SOURCE MATERIAL Block Start

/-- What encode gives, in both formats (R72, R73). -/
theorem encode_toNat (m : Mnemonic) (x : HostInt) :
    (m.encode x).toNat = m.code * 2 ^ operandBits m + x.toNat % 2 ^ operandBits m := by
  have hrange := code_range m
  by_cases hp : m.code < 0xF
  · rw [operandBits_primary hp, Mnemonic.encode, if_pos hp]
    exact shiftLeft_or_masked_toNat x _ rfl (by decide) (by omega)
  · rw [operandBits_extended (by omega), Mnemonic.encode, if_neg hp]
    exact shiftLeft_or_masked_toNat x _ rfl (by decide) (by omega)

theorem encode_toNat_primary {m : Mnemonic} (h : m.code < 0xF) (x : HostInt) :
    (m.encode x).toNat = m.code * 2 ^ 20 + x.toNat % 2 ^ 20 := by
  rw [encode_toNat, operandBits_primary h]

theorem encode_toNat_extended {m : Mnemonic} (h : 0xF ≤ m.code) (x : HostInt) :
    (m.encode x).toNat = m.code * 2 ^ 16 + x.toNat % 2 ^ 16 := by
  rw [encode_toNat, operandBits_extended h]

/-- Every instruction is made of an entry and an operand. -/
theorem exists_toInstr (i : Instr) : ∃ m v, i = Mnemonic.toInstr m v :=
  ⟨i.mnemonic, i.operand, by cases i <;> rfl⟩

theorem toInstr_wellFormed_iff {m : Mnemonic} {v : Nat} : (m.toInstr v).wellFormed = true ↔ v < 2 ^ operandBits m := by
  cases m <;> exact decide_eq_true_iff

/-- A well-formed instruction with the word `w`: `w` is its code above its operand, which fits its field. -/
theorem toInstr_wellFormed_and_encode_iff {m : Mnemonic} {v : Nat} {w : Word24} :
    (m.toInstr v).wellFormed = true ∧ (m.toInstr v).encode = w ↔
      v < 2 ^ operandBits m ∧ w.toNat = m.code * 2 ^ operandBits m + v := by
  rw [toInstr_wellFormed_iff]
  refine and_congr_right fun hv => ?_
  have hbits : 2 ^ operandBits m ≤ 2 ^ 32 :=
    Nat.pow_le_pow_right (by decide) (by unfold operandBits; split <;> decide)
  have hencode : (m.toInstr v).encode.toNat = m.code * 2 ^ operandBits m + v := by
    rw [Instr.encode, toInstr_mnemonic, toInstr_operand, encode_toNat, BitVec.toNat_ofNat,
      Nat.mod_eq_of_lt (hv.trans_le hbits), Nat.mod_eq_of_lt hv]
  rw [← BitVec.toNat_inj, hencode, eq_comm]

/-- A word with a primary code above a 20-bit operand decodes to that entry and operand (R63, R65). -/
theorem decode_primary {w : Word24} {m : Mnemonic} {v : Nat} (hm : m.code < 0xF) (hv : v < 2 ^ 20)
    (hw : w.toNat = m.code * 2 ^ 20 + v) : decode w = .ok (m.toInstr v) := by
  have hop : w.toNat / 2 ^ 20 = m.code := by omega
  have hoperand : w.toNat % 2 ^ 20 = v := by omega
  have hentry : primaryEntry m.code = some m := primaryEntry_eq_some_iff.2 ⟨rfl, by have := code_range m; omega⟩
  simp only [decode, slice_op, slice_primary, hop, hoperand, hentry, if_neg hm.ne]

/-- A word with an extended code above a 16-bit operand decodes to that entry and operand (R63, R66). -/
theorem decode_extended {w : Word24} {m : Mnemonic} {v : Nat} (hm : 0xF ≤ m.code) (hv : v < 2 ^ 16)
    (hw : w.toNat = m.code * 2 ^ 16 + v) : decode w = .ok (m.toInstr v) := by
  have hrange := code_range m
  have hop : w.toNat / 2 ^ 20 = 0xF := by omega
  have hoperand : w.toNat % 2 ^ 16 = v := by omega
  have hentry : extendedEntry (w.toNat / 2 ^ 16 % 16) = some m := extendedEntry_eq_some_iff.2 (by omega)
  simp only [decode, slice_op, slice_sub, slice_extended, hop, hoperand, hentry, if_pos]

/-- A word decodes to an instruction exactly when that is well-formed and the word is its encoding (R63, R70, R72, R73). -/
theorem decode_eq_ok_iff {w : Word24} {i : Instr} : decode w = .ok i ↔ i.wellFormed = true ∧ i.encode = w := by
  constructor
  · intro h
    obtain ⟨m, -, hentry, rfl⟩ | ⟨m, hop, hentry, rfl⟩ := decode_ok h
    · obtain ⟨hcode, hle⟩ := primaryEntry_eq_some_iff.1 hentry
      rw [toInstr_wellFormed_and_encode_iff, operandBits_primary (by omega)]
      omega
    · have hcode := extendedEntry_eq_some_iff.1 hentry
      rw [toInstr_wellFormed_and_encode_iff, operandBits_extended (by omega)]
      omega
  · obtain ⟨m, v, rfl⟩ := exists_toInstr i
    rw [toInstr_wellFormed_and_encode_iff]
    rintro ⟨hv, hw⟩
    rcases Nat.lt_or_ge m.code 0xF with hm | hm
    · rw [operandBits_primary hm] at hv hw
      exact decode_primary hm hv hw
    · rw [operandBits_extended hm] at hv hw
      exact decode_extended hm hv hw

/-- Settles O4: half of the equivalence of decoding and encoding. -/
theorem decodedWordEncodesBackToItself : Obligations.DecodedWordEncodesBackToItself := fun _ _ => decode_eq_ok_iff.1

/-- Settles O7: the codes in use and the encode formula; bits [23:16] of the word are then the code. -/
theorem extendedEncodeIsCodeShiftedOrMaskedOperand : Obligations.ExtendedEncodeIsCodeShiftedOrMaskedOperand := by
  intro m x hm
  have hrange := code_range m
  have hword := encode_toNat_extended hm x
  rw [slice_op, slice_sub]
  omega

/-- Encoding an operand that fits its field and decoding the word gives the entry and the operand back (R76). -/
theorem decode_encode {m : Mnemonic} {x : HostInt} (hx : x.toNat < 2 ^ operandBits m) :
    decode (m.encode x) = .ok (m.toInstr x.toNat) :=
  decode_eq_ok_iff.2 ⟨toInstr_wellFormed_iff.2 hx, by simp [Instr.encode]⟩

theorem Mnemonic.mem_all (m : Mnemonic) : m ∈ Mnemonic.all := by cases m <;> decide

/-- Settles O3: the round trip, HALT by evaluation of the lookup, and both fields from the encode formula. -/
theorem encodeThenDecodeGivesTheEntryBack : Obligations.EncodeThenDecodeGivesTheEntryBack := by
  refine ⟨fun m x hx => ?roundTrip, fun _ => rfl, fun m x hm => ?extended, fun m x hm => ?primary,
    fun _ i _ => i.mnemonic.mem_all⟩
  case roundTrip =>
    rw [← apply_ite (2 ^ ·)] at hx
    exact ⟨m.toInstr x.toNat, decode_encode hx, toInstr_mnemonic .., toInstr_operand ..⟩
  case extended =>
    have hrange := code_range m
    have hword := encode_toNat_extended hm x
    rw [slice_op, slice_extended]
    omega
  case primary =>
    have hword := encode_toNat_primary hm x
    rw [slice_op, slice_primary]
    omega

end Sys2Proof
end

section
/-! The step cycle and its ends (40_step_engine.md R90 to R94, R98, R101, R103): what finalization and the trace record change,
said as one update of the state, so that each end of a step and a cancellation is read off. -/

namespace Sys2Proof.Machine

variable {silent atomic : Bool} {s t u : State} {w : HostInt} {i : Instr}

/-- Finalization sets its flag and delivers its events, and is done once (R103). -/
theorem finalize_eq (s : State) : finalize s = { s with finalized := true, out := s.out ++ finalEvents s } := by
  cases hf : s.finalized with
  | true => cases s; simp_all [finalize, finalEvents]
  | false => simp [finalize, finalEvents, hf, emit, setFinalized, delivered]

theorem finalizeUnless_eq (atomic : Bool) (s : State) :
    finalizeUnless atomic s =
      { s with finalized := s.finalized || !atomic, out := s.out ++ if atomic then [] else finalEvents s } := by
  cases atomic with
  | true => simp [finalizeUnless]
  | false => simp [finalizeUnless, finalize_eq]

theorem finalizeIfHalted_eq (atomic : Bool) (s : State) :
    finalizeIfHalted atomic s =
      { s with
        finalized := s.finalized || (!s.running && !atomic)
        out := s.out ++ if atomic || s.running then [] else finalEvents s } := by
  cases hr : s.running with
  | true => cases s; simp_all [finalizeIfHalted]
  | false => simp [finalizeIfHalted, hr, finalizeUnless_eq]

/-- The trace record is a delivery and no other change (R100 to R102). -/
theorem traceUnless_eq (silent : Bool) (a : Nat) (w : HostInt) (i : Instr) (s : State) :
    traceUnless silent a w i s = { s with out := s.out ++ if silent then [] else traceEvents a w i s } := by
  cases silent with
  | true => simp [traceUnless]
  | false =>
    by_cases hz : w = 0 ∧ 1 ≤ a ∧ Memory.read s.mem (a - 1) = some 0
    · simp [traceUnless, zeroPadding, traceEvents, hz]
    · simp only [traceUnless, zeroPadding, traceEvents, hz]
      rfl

SOURCE MATERIAL Block End
SOURCE MATERIAL Block Start

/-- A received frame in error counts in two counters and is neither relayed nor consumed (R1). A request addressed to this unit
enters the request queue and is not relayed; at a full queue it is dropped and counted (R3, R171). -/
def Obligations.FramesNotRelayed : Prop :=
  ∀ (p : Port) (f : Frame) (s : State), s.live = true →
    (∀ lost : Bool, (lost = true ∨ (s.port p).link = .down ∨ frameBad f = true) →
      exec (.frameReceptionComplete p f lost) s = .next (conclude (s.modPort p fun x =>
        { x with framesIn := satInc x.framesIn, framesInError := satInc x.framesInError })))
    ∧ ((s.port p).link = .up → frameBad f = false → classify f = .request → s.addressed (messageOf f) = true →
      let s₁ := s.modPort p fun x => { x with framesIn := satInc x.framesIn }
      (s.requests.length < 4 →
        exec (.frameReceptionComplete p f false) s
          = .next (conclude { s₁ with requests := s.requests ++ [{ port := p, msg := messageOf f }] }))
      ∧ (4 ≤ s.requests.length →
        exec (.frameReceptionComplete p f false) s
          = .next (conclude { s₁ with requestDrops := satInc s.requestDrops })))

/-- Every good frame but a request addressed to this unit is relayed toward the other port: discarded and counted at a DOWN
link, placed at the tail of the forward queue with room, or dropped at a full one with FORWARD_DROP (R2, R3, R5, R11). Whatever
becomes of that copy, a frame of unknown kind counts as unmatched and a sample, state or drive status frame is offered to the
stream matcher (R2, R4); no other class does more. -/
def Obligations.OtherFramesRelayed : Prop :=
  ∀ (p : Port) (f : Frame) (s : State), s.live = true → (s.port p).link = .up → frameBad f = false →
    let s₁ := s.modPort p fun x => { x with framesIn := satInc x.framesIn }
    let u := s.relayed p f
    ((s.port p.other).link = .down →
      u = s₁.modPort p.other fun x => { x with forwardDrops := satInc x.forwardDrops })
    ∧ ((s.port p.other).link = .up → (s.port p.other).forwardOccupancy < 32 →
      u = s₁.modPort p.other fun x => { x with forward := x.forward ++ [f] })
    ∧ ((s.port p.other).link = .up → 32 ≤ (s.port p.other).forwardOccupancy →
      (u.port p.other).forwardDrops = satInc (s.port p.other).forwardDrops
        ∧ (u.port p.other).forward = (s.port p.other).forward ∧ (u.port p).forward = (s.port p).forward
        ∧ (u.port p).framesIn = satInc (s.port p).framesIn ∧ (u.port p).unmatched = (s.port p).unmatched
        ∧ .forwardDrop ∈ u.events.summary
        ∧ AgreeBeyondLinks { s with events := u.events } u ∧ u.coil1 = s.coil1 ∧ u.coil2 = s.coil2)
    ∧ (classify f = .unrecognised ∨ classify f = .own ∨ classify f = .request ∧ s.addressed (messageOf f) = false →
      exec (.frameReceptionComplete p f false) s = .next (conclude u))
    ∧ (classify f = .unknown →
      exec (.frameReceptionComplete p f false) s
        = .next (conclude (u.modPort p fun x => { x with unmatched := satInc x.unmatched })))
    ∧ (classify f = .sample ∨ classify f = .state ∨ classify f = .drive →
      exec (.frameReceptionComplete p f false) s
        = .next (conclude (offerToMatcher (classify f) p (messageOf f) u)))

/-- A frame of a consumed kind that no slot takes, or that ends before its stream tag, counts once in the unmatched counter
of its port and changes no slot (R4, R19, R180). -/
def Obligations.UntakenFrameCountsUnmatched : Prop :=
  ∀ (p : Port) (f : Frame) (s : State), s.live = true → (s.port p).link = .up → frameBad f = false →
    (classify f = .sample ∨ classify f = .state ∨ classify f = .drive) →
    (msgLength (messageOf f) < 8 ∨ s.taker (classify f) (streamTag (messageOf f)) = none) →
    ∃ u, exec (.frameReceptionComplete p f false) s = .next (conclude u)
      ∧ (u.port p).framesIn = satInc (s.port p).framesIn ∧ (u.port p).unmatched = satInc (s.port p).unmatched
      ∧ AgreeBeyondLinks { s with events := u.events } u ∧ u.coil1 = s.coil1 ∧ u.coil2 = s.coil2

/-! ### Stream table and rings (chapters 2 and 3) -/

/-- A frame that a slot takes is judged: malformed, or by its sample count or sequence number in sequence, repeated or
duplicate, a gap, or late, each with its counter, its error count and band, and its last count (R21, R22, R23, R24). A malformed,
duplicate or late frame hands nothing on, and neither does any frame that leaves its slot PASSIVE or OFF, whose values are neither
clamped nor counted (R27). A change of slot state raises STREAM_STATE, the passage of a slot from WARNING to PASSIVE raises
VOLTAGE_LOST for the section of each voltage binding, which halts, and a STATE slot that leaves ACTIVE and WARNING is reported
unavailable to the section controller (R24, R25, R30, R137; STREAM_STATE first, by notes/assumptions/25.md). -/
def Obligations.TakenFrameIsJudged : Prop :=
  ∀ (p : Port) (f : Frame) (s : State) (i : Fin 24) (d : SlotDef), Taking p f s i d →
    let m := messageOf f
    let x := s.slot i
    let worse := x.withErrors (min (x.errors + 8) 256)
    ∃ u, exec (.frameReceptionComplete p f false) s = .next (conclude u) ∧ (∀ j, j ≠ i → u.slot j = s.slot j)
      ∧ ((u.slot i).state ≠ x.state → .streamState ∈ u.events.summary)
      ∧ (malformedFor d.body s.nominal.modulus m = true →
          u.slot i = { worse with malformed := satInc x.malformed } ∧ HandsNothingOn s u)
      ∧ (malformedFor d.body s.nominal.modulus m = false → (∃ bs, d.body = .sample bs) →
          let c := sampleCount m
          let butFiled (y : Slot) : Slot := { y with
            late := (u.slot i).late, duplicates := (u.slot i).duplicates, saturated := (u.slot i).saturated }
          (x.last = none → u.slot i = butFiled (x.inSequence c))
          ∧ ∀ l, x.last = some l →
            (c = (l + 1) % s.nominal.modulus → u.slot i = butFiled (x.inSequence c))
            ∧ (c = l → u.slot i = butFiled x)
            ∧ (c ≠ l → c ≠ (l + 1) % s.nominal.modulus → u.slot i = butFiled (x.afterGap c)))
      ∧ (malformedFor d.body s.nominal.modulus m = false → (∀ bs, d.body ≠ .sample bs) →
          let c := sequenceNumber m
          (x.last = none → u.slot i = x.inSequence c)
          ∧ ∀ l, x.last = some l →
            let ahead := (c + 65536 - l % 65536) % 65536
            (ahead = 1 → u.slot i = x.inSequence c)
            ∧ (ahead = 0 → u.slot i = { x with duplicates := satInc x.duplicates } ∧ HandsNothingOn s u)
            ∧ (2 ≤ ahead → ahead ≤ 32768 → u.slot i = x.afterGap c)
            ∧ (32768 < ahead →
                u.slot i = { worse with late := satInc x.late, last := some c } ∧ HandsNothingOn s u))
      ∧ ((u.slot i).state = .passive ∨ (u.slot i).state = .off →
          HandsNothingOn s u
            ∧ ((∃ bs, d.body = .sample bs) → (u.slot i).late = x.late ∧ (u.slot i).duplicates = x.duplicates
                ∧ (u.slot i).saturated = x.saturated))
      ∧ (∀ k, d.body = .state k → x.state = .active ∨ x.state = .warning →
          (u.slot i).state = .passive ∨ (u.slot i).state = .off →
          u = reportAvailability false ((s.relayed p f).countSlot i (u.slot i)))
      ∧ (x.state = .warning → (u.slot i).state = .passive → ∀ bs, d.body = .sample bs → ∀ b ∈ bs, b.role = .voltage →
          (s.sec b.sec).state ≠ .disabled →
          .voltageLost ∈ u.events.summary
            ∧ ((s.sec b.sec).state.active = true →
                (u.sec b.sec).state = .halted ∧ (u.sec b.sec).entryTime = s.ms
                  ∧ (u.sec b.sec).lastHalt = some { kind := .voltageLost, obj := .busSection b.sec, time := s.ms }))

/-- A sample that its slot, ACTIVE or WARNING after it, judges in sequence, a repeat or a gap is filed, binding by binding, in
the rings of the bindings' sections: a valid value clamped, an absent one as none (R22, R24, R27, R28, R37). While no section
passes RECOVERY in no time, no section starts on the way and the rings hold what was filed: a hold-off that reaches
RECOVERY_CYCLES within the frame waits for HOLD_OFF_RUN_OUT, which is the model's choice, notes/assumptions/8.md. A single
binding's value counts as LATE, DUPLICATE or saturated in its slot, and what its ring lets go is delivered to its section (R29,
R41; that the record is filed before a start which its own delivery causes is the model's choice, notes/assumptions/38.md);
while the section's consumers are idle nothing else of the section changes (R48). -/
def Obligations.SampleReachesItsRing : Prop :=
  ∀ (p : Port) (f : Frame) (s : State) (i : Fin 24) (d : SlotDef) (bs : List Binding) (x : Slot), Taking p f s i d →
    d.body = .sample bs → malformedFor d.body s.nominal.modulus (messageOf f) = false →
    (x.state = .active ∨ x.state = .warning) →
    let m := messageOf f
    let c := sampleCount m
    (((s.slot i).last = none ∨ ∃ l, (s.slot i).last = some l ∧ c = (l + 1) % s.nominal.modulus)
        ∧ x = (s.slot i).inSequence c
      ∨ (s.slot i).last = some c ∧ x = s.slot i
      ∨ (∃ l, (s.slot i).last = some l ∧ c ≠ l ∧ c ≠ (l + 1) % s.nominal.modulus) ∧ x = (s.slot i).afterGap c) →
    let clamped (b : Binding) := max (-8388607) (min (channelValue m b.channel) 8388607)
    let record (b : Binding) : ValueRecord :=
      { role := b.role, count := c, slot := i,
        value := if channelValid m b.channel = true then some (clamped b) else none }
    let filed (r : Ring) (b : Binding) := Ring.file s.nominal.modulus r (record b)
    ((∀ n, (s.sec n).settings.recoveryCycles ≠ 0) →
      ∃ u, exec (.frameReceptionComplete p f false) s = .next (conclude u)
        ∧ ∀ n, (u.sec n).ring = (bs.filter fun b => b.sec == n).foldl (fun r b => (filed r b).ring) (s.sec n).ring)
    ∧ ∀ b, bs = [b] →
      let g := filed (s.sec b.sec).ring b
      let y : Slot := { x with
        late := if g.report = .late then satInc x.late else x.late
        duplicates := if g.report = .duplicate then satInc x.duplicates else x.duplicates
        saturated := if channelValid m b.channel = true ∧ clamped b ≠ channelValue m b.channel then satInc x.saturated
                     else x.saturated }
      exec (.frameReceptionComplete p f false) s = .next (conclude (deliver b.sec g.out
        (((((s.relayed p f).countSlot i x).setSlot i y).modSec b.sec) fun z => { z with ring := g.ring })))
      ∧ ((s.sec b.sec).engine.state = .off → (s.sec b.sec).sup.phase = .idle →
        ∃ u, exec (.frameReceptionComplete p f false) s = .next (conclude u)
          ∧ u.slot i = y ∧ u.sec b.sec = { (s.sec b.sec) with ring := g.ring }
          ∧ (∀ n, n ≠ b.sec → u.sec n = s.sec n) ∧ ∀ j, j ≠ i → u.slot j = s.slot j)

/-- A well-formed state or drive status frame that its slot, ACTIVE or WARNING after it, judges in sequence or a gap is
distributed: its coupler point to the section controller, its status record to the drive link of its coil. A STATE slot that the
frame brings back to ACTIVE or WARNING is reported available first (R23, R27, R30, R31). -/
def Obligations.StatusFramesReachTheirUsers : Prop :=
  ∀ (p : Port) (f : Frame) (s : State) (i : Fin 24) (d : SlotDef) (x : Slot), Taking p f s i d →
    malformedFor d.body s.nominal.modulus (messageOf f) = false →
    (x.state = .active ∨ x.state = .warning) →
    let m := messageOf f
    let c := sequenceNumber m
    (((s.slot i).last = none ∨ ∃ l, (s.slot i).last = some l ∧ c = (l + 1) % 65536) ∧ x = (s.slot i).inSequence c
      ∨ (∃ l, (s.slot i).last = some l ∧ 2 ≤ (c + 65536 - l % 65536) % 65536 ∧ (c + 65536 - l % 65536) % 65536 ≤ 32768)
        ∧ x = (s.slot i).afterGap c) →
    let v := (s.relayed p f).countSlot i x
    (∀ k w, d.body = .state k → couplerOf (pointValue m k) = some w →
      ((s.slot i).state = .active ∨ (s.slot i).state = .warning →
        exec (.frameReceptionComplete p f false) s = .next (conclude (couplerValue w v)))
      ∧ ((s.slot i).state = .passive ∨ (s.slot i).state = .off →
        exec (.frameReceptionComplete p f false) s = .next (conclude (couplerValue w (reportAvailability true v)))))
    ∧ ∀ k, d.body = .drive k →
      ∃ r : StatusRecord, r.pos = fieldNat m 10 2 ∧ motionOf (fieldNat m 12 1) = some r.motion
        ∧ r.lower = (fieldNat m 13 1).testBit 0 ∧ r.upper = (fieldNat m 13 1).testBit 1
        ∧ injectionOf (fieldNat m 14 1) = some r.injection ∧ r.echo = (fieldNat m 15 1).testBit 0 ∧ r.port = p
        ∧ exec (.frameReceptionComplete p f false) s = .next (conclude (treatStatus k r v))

SOURCE MATERIAL Block End

● WHAT NEEDS TO BE DONE:
All lines in the data that contain the word "once" should be copied.

● SOLUTION TO THE EXERCISE:
/-- Finalization sets its flag and delivers its events, and is done once (R103). -/
/-- A frame of a consumed kind that no slot takes, or that ends before its stream tag, counts once in the unmatched counter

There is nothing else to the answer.